- **Task details**:
Using the data below, return the stretch from the line that contains "pers : List Byte" through the line that contains "(30_encoding.md R90). -/", both included, exactly as it stands and nothing beyond it.

- **Data shown**:
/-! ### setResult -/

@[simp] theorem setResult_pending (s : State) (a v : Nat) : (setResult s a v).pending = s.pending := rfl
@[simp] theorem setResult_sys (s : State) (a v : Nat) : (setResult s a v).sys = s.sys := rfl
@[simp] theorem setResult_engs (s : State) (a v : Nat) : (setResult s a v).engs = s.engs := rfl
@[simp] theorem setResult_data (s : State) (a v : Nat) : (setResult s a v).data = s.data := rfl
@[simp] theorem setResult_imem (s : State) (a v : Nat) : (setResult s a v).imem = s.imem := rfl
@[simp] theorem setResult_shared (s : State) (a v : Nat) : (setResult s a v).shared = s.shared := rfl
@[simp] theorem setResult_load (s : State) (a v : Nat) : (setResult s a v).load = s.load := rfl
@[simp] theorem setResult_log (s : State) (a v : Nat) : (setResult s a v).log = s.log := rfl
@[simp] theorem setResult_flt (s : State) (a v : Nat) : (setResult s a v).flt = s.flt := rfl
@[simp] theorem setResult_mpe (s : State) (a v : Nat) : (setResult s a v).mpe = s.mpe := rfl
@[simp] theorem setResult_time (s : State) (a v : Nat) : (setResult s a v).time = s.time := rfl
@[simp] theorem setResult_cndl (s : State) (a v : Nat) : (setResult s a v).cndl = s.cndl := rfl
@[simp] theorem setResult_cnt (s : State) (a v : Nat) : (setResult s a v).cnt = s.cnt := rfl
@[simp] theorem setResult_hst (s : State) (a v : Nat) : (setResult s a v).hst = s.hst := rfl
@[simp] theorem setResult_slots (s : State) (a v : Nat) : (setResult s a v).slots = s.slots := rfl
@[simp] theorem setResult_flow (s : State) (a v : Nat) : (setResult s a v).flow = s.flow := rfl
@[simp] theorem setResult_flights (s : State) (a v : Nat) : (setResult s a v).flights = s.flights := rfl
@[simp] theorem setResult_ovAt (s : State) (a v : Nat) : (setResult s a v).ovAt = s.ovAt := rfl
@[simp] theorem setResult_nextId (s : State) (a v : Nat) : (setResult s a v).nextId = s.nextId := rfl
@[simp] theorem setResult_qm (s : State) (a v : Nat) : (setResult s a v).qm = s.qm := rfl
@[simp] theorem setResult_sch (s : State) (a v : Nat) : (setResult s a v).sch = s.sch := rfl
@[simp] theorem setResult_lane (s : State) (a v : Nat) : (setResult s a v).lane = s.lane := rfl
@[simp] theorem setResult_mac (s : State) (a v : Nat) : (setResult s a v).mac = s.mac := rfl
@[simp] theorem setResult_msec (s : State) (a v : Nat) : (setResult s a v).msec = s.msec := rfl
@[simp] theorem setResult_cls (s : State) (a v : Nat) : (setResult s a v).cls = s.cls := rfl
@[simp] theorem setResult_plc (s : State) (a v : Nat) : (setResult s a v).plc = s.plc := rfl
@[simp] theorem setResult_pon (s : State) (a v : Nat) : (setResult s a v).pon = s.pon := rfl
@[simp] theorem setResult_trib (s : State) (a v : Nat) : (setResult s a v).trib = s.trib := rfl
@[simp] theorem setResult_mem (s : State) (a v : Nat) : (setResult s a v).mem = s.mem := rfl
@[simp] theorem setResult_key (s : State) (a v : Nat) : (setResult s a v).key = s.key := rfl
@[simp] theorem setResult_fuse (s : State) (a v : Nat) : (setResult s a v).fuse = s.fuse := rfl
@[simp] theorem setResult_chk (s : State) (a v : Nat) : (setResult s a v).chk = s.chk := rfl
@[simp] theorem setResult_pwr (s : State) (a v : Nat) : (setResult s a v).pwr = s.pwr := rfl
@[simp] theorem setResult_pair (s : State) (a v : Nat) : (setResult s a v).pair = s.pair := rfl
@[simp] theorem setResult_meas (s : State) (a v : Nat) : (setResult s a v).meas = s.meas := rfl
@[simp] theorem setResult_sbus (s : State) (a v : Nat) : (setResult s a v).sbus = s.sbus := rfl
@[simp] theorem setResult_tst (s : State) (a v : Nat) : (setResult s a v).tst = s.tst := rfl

...

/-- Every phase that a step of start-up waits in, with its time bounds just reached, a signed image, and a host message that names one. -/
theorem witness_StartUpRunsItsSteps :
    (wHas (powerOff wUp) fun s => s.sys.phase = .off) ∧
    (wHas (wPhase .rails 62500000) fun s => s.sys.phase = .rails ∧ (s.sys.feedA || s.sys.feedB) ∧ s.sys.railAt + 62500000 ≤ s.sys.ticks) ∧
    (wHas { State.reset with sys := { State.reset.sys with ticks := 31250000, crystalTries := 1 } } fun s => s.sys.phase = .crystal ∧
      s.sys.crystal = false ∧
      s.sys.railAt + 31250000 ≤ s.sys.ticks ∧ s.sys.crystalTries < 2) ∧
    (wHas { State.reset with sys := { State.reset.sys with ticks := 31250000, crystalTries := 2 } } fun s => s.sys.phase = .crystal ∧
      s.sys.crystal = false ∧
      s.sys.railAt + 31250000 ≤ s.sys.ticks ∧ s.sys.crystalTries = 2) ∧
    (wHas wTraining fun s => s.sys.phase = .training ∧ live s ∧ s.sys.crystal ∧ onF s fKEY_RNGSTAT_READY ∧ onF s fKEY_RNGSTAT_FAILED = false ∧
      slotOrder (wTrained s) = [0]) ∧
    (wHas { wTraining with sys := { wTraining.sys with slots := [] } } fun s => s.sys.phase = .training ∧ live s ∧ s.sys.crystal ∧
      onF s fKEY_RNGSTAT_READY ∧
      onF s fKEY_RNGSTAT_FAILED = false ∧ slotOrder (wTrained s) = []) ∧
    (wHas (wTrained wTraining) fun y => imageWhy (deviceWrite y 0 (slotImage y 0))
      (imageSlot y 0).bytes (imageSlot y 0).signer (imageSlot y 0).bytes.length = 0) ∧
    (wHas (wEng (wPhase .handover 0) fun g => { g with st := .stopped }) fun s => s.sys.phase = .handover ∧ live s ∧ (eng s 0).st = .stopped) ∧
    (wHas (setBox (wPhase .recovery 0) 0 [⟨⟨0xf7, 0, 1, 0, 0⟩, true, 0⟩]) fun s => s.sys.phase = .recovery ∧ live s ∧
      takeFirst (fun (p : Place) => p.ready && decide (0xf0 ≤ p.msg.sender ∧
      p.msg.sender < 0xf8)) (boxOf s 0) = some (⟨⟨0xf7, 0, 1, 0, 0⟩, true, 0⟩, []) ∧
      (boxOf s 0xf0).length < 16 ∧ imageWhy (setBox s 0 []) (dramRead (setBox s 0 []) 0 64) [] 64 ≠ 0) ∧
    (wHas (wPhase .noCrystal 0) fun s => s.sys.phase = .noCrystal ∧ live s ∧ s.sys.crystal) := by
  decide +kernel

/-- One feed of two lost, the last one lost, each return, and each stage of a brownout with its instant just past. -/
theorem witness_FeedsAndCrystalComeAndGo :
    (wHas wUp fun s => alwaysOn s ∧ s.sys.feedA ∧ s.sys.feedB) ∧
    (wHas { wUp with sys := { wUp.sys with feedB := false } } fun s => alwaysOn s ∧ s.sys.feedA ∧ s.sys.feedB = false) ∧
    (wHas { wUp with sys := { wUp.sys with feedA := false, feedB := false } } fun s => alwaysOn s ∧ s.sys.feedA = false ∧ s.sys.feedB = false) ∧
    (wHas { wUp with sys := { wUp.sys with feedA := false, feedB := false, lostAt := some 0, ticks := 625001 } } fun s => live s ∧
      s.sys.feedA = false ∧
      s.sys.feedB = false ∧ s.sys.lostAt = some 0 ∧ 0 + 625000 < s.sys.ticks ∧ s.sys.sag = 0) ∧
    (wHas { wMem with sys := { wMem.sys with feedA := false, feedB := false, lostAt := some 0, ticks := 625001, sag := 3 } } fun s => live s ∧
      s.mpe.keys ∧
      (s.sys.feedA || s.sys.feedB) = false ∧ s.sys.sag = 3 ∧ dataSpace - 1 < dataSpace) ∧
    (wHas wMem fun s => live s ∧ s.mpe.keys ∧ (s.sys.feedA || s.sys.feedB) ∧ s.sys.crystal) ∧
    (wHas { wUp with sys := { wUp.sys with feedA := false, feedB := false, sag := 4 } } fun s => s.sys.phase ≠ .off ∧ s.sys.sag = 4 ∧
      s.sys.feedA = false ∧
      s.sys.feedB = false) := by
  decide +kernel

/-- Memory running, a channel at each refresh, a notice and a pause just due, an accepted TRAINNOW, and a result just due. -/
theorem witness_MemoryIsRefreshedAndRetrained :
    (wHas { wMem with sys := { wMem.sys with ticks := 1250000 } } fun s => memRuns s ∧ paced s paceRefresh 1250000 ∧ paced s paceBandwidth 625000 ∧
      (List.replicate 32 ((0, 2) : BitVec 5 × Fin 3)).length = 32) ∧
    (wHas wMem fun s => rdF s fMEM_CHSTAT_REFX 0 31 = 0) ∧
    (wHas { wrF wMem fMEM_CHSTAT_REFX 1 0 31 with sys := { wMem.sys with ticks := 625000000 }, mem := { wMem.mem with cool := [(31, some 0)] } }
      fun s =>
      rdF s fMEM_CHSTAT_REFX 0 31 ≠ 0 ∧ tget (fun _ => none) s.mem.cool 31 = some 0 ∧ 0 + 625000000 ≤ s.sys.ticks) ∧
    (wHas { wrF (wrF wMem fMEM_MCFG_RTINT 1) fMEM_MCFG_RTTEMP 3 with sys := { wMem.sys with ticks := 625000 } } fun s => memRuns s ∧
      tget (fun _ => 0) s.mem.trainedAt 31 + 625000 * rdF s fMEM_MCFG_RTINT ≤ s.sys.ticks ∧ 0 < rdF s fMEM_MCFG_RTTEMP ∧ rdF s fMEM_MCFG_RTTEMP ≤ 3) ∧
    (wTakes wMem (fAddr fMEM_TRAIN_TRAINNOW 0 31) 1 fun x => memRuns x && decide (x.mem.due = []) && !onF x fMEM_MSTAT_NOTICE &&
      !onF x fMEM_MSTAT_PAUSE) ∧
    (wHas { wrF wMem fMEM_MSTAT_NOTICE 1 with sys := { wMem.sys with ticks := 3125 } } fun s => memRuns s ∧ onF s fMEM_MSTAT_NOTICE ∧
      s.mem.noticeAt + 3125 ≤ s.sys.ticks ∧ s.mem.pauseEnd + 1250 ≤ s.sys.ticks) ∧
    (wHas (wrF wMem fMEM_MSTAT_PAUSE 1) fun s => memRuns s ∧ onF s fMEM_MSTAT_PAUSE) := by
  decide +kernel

==

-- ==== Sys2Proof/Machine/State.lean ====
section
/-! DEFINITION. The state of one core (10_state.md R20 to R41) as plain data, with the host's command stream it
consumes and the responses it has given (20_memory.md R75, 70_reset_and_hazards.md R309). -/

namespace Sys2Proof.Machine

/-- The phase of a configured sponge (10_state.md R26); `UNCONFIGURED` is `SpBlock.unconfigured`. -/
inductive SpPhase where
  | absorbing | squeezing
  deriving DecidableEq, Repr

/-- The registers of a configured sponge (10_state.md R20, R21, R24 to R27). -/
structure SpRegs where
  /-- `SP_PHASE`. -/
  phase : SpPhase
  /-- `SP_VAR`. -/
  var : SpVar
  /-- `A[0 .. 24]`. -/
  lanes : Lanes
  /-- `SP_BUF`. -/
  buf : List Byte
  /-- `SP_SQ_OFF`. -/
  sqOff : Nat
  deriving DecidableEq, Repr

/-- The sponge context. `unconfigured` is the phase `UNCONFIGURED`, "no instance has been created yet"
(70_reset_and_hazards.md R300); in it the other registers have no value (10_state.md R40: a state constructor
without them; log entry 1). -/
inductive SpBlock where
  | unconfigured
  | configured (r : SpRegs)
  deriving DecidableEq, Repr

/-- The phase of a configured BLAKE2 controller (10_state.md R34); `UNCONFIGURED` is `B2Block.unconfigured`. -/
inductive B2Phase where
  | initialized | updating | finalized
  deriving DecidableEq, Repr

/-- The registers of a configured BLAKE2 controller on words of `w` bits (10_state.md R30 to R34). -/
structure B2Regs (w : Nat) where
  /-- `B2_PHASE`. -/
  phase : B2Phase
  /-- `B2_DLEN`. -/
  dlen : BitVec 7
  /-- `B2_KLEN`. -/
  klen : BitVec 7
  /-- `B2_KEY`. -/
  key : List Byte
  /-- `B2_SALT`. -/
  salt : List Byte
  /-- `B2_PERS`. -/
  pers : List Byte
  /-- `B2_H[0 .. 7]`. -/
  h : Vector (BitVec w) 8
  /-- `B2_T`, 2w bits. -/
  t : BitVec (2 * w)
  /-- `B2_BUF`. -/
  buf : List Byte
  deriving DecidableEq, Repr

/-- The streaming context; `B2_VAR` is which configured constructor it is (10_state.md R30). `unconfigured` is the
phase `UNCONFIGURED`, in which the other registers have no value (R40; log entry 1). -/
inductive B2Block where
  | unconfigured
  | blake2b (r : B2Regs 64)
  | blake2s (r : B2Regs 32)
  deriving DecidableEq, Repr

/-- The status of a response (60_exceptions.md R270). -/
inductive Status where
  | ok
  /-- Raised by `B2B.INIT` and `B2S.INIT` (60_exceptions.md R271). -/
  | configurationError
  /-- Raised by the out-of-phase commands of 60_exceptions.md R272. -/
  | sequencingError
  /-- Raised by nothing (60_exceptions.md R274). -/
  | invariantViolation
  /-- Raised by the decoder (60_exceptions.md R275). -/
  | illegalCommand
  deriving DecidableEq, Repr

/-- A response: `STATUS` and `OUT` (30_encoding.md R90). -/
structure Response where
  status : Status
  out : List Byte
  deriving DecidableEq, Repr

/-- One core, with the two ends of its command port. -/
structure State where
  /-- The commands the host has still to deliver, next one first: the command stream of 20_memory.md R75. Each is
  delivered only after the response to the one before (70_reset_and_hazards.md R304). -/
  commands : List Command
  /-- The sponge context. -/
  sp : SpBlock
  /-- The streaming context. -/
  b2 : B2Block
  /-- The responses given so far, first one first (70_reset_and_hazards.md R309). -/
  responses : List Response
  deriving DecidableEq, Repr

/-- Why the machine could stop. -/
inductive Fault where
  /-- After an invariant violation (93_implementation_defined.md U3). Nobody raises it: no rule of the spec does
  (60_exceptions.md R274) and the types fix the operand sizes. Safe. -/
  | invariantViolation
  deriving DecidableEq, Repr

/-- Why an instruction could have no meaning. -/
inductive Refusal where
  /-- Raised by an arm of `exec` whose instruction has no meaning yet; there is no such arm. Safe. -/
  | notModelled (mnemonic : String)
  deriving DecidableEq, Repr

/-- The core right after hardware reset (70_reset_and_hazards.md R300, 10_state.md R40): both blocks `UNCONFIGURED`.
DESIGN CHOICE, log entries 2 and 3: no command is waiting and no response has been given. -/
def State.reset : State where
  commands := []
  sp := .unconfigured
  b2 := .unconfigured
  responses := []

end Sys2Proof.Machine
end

- **Finished task**:
  pers : List Byte
  /-- `B2_H[0 .. 7]`. -/
  h : Vector (BitVec w) 8
  /-- `B2_T`, 2w bits. -/
  t : BitVec (2 * w)
  /-- `B2_BUF`. -/
  buf : List Byte
  deriving DecidableEq, Repr

/-- The streaming context; `B2_VAR` is which configured constructor it is (10_state.md R30). `unconfigured` is the
phase `UNCONFIGURED`, in which the other registers have no value (R40; log entry 1). -/
inductive B2Block where
  | unconfigured
  | blake2b (r : B2Regs 64)
  | blake2s (r : B2Regs 32)
  deriving DecidableEq, Repr

/-- The status of a response (60_exceptions.md R270). -/
inductive Status where
  | ok
  /-- Raised by `B2B.INIT` and `B2S.INIT` (60_exceptions.md R271). -/
  | configurationError
  /-- Raised by the out-of-phase commands of 60_exceptions.md R272. -/
  | sequencingError
  /-- Raised by nothing (60_exceptions.md R274). -/
  | invariantViolation
  /-- Raised by the decoder (60_exceptions.md R275). -/
  | illegalCommand
  deriving DecidableEq, Repr

/-- A response: `STATUS` and `OUT` (30_encoding.md R90). -/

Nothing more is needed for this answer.